Directions for this task: Pick every line with "then" from the material below.

══ Records for this exercise ══

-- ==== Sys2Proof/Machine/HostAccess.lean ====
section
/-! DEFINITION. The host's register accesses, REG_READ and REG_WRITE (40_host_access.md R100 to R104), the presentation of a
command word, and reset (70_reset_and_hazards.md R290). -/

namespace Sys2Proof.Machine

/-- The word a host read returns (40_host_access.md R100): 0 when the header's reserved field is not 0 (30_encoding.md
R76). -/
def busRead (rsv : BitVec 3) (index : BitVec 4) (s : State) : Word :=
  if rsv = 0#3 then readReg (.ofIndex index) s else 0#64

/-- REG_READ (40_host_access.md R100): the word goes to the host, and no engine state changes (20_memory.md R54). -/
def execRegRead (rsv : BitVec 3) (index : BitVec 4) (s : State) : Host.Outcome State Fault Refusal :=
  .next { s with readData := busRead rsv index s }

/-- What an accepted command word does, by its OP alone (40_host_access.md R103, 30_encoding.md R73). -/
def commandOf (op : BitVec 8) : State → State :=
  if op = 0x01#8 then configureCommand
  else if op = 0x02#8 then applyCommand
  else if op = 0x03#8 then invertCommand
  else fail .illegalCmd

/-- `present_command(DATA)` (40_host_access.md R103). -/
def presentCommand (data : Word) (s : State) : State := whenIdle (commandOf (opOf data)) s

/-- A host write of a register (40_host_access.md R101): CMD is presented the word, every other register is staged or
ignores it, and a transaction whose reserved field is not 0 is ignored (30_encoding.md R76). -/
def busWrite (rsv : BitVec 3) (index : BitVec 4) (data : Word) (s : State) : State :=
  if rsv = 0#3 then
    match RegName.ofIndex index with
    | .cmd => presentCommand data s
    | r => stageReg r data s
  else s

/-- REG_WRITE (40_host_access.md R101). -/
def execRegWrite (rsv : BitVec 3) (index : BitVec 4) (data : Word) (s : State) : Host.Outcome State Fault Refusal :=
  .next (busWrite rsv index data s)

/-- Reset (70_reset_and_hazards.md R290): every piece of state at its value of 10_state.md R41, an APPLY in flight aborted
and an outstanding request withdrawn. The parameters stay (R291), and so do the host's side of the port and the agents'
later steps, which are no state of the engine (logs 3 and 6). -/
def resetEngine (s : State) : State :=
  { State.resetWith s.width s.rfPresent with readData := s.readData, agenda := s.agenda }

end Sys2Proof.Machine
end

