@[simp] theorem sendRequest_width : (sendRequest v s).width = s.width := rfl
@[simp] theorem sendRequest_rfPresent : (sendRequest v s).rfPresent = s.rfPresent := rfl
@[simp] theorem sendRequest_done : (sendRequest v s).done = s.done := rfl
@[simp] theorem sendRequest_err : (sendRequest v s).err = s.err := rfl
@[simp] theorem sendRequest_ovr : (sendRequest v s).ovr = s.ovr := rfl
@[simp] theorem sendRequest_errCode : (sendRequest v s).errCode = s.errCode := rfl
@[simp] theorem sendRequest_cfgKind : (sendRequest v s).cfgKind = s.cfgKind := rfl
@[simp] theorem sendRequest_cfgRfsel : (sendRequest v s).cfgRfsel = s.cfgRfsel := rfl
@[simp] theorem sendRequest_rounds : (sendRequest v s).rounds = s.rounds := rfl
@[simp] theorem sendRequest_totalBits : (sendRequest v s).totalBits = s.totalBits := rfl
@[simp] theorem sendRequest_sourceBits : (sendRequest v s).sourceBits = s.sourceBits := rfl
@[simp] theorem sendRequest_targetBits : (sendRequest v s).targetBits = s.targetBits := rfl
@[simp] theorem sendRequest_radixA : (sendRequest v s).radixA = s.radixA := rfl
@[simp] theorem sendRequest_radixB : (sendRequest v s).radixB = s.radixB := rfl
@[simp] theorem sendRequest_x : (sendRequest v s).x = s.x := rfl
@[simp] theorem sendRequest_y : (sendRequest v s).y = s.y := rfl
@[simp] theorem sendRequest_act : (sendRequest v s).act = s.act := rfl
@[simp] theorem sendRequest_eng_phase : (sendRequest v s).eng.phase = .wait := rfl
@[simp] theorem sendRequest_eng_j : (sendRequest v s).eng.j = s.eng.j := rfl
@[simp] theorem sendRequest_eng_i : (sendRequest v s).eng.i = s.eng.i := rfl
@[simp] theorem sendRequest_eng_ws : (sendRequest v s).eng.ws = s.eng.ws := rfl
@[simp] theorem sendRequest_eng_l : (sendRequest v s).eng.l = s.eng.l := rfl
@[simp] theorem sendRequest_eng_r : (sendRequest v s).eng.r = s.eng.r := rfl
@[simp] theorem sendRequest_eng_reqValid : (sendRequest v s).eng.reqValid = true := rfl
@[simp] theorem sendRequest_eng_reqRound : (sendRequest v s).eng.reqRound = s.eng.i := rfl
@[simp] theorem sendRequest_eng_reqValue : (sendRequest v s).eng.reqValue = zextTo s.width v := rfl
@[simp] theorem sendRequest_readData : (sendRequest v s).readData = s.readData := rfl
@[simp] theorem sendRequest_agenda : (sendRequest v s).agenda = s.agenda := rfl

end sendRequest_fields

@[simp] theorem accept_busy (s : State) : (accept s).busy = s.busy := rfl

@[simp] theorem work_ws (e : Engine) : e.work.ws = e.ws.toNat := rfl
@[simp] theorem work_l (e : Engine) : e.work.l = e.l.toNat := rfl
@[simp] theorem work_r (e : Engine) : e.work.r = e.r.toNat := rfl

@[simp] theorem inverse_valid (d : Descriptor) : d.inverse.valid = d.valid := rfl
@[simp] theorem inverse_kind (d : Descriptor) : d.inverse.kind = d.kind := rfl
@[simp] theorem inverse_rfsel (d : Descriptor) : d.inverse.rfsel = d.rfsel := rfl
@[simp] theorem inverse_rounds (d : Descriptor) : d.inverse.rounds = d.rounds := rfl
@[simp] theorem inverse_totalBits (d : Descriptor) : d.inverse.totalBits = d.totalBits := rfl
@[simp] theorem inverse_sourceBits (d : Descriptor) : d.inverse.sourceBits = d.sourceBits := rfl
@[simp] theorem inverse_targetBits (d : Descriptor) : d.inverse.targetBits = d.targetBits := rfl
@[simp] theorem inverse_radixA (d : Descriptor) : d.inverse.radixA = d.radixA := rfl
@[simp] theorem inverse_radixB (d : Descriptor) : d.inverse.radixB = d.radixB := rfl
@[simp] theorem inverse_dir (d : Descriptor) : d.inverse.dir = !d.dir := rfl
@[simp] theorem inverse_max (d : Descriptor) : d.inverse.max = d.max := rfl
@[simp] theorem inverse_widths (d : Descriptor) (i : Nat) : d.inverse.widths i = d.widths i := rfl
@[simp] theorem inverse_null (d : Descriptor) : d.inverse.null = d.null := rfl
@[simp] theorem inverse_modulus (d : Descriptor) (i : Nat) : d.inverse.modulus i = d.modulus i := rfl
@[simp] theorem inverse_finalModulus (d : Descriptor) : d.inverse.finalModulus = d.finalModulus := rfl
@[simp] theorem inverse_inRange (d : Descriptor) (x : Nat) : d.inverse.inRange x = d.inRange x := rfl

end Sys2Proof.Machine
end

═══

Solution to this problem:
  if rsv = 0#3 then readReg (.ofIndex index) s else 0#64
  if op = 0x01#8 then configureCommand
  else if op = 0x02#8 then applyCommand
  else if op = 0x03#8 then invertCommand
  if rsv = 0#3 then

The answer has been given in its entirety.